Baştan çıkarıcı, dar bir elbise içinde göz kamaştırıcı görünmek için ne gerekir? Keskin bir silüet ve yaban arısı beli! Yanal kaslarınızı mükemmel şekilde sıkılaştıran birkaç egzersiz yapın ve hedefinize ulaşacaksınız.
Bu gerekli
- Jimnastik minderi
- hula hup
- fitball
Talimatlar
Aşama 1
yan kıvrımlar
Düz durun, ayaklarınızı omuz genişliğinde açın ve kollarınızı yanlara doğru açın.
Derin bir nefes alın ve nefes verirken üst gövdeyi sağa doğru hareket ettirin (kaydırıcı gibi).
Alt kısım hareketsiz bir durumda sabitlenir.
Sağ el yere paraleldir.
Maksimuma ulaştıktan sonra bir nefes alın. Nefes verirken sol elinizi sağınıza doğru hareket ettirin ve avuçlarınızı kilide doğru toplayın.
Bu pozisyonu 20 saniye basılı tutun (mümkün olduğunca uzun süre kaslarda yanma hissi bekleyin).
Egzersizi sol taraf için tekrarlayın. Her kol için 3 set yapın.
Dizlerinin üstüne çök ve fitball'u al.
Nefes alırken kollarınızı yukarı kaldırın, nefes verirken vücudunuzu sağa doğru eğin.
Nefes alın - eller yukarı. Nefes verin - diğer tarafa doğru eğin.
Vücudun eğriliğinin yalnızca bel bölgesinde olduğundan emin olun.
3 set 10 çift büküm gerçekleştirin.
Adım 2
yan çubuk
Başlangıç pozisyonu tahta pozudur. 10 saniye içinde kal.
Derin bir nefes alın ve nefes verirken vücudunuzu sola çevirin.
Sağ avuç içi ve her iki bacak üzerinde vurgu. Sol el başın arkasında veya yukarı doğru uzatılmış.
Vücudunuzu düz tutun, eğilmeyin. Sağ avuç içi tam olarak omzun altında olmalıdır.

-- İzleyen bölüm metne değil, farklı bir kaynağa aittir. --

-- ==== Sys2Proof/Machine/Dict.lean ====
section
/-! DEFINITION. The object dictionary (spec 04, R105 to R117, and the object tables of every chapter): one
definition per object row, in the tables' own columns, and the lists that gather them by area.
A value is held as the natural number its octets spell, most significant octet first (R5, R10).
Entries of a table object are numbered per instance. -/

namespace Sys2Proof.Machine


/-! Objects of spec/02_handshake_pace.md R66. -/

/-- PACE-TARGET-LIT -/
def O.paceTargetLit : ObjDef := ⟨0xC0, 0x1, 0, 1, .u16, 2, .rw, 1, 370, .rng 330 624, .none, false, 0⟩
/-- PACE-TARGET-LEAN -/
def O.paceTargetLean : ObjDef := ⟨0xC0, 0x2, 0, 1, .u16, 2, .rw, 1, 520, .rng 330 624, .none, false, 0⟩
/-- AVS-LOOP-EN -/
def O.avsLoopEn : ObjDef := ⟨0xC0, 0x3, 0, 1, .b, 1, .rw, 2, 1, .any, .none, false, 0⟩
/-- VCORE-MIN -/
def O.vcoreMin : ObjDef := ⟨0xC0, 0x4, 0, 1, .u16, 2, .rw, 2, 650, .rng 620 800, .none, false, 0⟩
/-- VCORE-MAX -/
def O.vcoreMax : ObjDef := ⟨0xC0, 0x5, 0, 1, .u16, 2, .rw, 2, 800, .rng 650 800, .none, false, 0⟩
/-- AVS-INTERVAL -/
def O.avsInterval : ObjDef := ⟨0xC0, 0x6, 0, 1, .u16, 2, .rw, 2, 100, .rng 50 1000, .none, false, 0⟩
/-- AVS-HYSTERESIS -/
def O.avsHysteresis : ObjDef := ⟨0xC0, 0x7, 0, 1, .u16, 2, .rw, 2, 10, .rng 0 50, .none, false, 0⟩
/-- MARGIN-SOURCE -/
def O.marginSource : ObjDef := ⟨0xC0, 0x9, 0, 1, .e8, 1, .ro, 0, 0, .any, .none, false, 0⟩
/-- VCORE-START -/
def O.vcoreStart : ObjDef := ⟨0xC0, 0x10, 0, 1, .u16, 2, .ro, 0, 0, .any, .none, false, 0⟩
/-- CORE-PACE -/
def O.corePace : ObjDef := ⟨0xC0, 0x200, 0, 4, .u8, 1, .ro, 0, 5, .any, .none, false, 0⟩
/-- CORE-PACE-WORST -/
def O.corePaceWorst : ObjDef := ⟨0xC0, 0x200, 1, 4, .u16, 2, .ro, 0, 0, .any, .none, false, 0⟩
/-- CORE-VCORE-READ -/
def O.coreVcoreRead : ObjDef := ⟨0xC0, 0x200, 2, 4, .u16, 2, .ro, 0, 0, .any, .none, false, 0⟩
/-- CORE-VCORE-SET -/
def O.coreVcoreSet : ObjDef := ⟨0xC0, 0x200, 3, 4, .u16, 2, .rw, 2, 0, .rng 600 820, .none, false, 0⟩
/-- CORE-AVS-STATE -/
def O.coreAvsState : ObjDef := ⟨0xC0, 0x200, 4, 4, .e8, 1, .ro, 0, 0, .any, .none, false, 0⟩
/-- CORE-PACE-DEFICIT -/
def O.corePaceDeficit : ObjDef := ⟨0xC0, 0x200, 5, 4, .u64, 8, .ro, 0, 0, .any, .none, false, 0⟩
/-- TILE-PACE -/
def O.tilePace : ObjDef := ⟨0xC0, 0x1000, 0, 442, .u8, 1, .ro, 0, 4, .any, .none, false, 0⟩
/-- TILE-PACE-EQ -/
def O.tilePaceEq : ObjDef := ⟨0xC0, 0x1000, 1, 442, .u16, 2, .ro, 0, 0, .any, .none, false, 0⟩
/-- TILE-PACE-SLOWEST -/
def O.tilePaceSlowest : ObjDef := ⟨0xC0, 0x1000, 2, 442, .u16, 2, .ro, 0, 0, .any, .none, false, 0⟩
/-- TILE-STATE -/
def O.tileState : ObjDef := ⟨0xC0, 0x1000, 3, 442, .e8, 1, .ro, 0, 0, .any, .none, false, 0⟩
/-- TILE-MARGIN -/
def O.tileMargin : ObjDef := ⟨0xC0, 0x1000, 4, 442, .u8, 1, .ro, 0, 0, .any, .none, false, 0⟩

/-! Objects of spec/03_modes_power_start.md R104. -/

/-- MODE-REQ -/
def O.modeReq : ObjDef := ⟨0x30, 0x1, 0, 1, .e8, 1, .rw, 1, 1, .any, .none, false, 0⟩
/-- MODE-CUR -/
def O.modeCur : ObjDef := ⟨0x30, 0x2, 0, 1, .e8, 1, .ro, 0, 0, .any, .none, false, 0⟩
/-- MODE-TARGET -/
def O.modeTarget : ObjDef := ⟨0x30, 0x3, 0, 1, .e8, 1, .ro, 0, 0, .any, .none, false, 0⟩
/-- MODE-RETURN -/
def O.modeReturn : ObjDef := ⟨0x30, 0x4, 0, 1, .e8, 1, .ro, 0, 5, .any, .none, false, 0⟩
/-- MODE-ENTERED -/
def O.modeEntered : ObjDef := ⟨0x30, 0x5, 0, 1, .t96, 12, .ro, 0, 0, .any, .none, false, 0⟩
/-- KINDLE-RESULT -/
def O.kindleResult : ObjDef := ⟨0x30, 0x6, 0, 1, .e8, 1, .ro, 0, 0, .any, .none, false, 0⟩
/-- QUENCH-TARGET -/
def O.quenchTarget : ObjDef := ⟨0x30, 0x8, 0, 1, .e8, 1, .rw, 2, 0, .rng 0 1, .none, false, 0⟩
/-- EBB-LIMIT -/
def O.ebbLimit : ObjDef := ⟨0x30, 0x9, 0, 1, .u32, 4, .rw, 1, 100, .rng 1 10000, .none, false, 0⟩
/-- EBB-DRAINED -/
def O.ebbDrained : ObjDef := ⟨0x30, 0xA, 0, 1, .b, 1, .ro, 0, 0, .any, .none, false, 0⟩
/-- VCORE-RETENTION -/
def O.vcoreRetention : ObjDef := ⟨0x30, 0x10, 0, 1, .u16, 2, .rw, 2, 550, .rng 520 600, .none, false, 0⟩
/-- LEAN-PARK -/
def O.leanPark : ObjDef := ⟨0x30, 0x12, 0, 1, .u8, 1, .ro, 0, 2, .any, .none, false, 0⟩
/-- LEAN-PARK-LO -/
def O.leanParkLo : ObjDef := ⟨0x30, 0x12, 1, 1, .m64, 8, .rl, 1, 0, .any, .none, false, 0⟩
/-- LEAN-PARK-HI -/
def O.leanParkHi : ObjDef := ⟨0x30, 0x12, 2, 1, .m64, 8, .rl, 1, 0, .any, .none, false, 0⟩
/-- LEAN-MILL-HALF -/
def O.leanMillHalf : ObjDef := ⟨0x30, 0x13, 0, 1, .b, 1, .rl, 1, 0, .any, .none, false, 0⟩
/-- RESET-BLOCK -/
def O.resetBlock : ObjDef := ⟨0x30, 0x20, 0, 1, .cmd, 2, .cm, 1, 0, .rng 0 435, .none, false, 0⟩
/-- RESET-DIE -/
def O.resetDie : ObjDef := ⟨0x30, 0x21, 0, 1, .cmd, 1, .cm, 2, 0, .any, .none, false, 0⟩
/-- RESET-ASSEMBLY -/
def O.resetAssembly : ObjDef := ⟨0x30, 0x22, 0, 1, .cmd, 0, .cm, 2, 0, .any, .none, false, 0⟩

/-! Objects of spec/04_object_dictionary.md R140. -/

/-- DEV-ORDER-CODE -/
def O.devOrderCode : ObjDef := ⟨0x10, 0x1, 0, 1, .os, 16, .ro, 0, 0x564955323034382d4c38413100000000, .any, .none, false, 0⟩
/-- DEV-STEPPING -/
def O.devStepping : ObjDef := ⟨0x10, 0x2, 0, 1, .u8, 1, .ro, 0, 161, .any, .none, false, 0⟩
/-- DEV-SERIAL -/
def O.devSerial : ObjDef := ⟨0x10, 0x3, 0, 1, .u64, 8, .ro, 0, 0, .any, .none, false, 0⟩
/-- DEV-DICT-REV -/
def O.devDictRev : ObjDef := ⟨0x10, 0x4, 0, 1, .u32, 4, .ro, 0, 65536, .any, .none, false, 0⟩
/-- LIFECYCLE -/
def O.lifecycle : ObjDef := ⟨0x10, 0x10, 0, 1, .e8, 1, .ro, 0, 0, .any, .none, false, 0⟩
/-- OBJ-DIR -/
def O.objDir : ObjDef := ⟨0x10, 0x30, 0, 1, .tbl, 16, .ro, 0, 0, .any, .none, false, 0⟩
/-- FN-DIR -/
def O.fnDir : ObjDef := ⟨0x10, 0x40, 0, 1, .tbl, 8, .ro, 0, 0, .any, .none, false, 1972⟩
/-- BUNDLE-STATUS -/
def O.bundleStatus : ObjDef := ⟨0x10, 0x50, 0, 1, .u8, 1, .ro, 0, 5, .any, .none, true, 0⟩
/-- BUNDLE-LAST-ID -/
def O.bundleLastId : ObjDef := ⟨0x10, 0x50, 1, 1, .u64, 8, .ro, 0, 0, .any, .none, true, 0⟩
/-- BUNDLE-RESULT -/
def O.bundleResult : ObjDef := ⟨0x10, 0x50, 2, 1, .u8, 1, .ro, 0, 0, .any, .none, true, 0⟩
/-- BUNDLE-FAIL-REC -/
def O.bundleFailRec : ObjDef := ⟨0x10, 0x50, 3, 1, .u32, 4, .ro, 0, 0, .any, .none, true, 0⟩
/-- BUNDLE-SEGS-DONE -/
def O.bundleSegsDone : ObjDef := ⟨0x10, 0x50, 4, 1, .u16, 2, .ro, 0, 0, .any, .none, true, 0⟩
/-- BUNDLE-TIME -/
def O.bundleTime : ObjDef := ⟨0x10, 0x50, 5, 1, .t96, 12, .ro, 0, 0, .any, .none, true, 0⟩
/-- PENDING-TOTAL -/
def O.pendingTotal : ObjDef := ⟨0x10, 0x60, 0, 1, .u32, 4, .ro, 0, 0, .any, .none, false, 0⟩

Bu pozisyonu 30 saniye basılı tutun ve pelvis ile küçük bir genliğe sahip birkaç yay yapın.
Tekrar 30 saniye duraklayın ve başlangıç pozisyonuna dönün.
Egzersizi diğer tarafta tekrarlayın. Efekti pekiştirmek için 2 set izleyin.
Aşama 3
Yan bacağınızı yükselterek yatarken
Yanınıza yatın ve sağ dirseğinize yaslanın. Diğer elinizi önünüze koyun veya başınızın arkasına alın.
50-60 cm yukarı - 20 kez üst bacak kaldırma gerçekleştirin;
Nefes alırken üst bacağınızı 30-40 cm yukarı kaldırın. Nefes verirken alt bacağınızı kendinize doğru çekin ve bu pozisyonu 15 saniye basılı tutun. Egzersizi 5 kez tekrarlayın.
Nefes alırken üst bacağınızı 30-40 cm yukarı kaldırın. Nefes verirken alttakini kendinize doğru çekin ve 15 yay yapın. Bedene dikkat et, geri düşme.
Egzersizi diğer tarafta tekrarlayın.
4. Adım
yan egzersizi
Sırt üstü yatın, avuçlarınızı başınızın arkasına koyun ve dirseklerinizi geniş açın.
Bacaklarınızı 90 derecelik bir açıyla bükün, dizlerinizi tam olarak pelvisin üzerine yerleştirin.
Başlangıç pozisyonu - omuzlar yerden yukarı kaldırılır.
Derin nefes. Nefes verirken sağ bacağınızı uzatırken sağ dirseğinizi sol dizinize doğru çekin. Nefes alırken başlangıç pozisyonuna dönün, nefes verirken egzersizi aynı yönde tekrarlayın.
Egzersizi 20 kez yapın, ardından tarafları değiştirin.
Adım 5
Kasnak, masaj etkisinden dolayı bel bölgesindeki kan dolaşımını iyileştirecektir. Ana antrenmandan 10-15 dakika sonra egzersiz yapın ve sonuçların gelmesi uzun sürmeyecektir.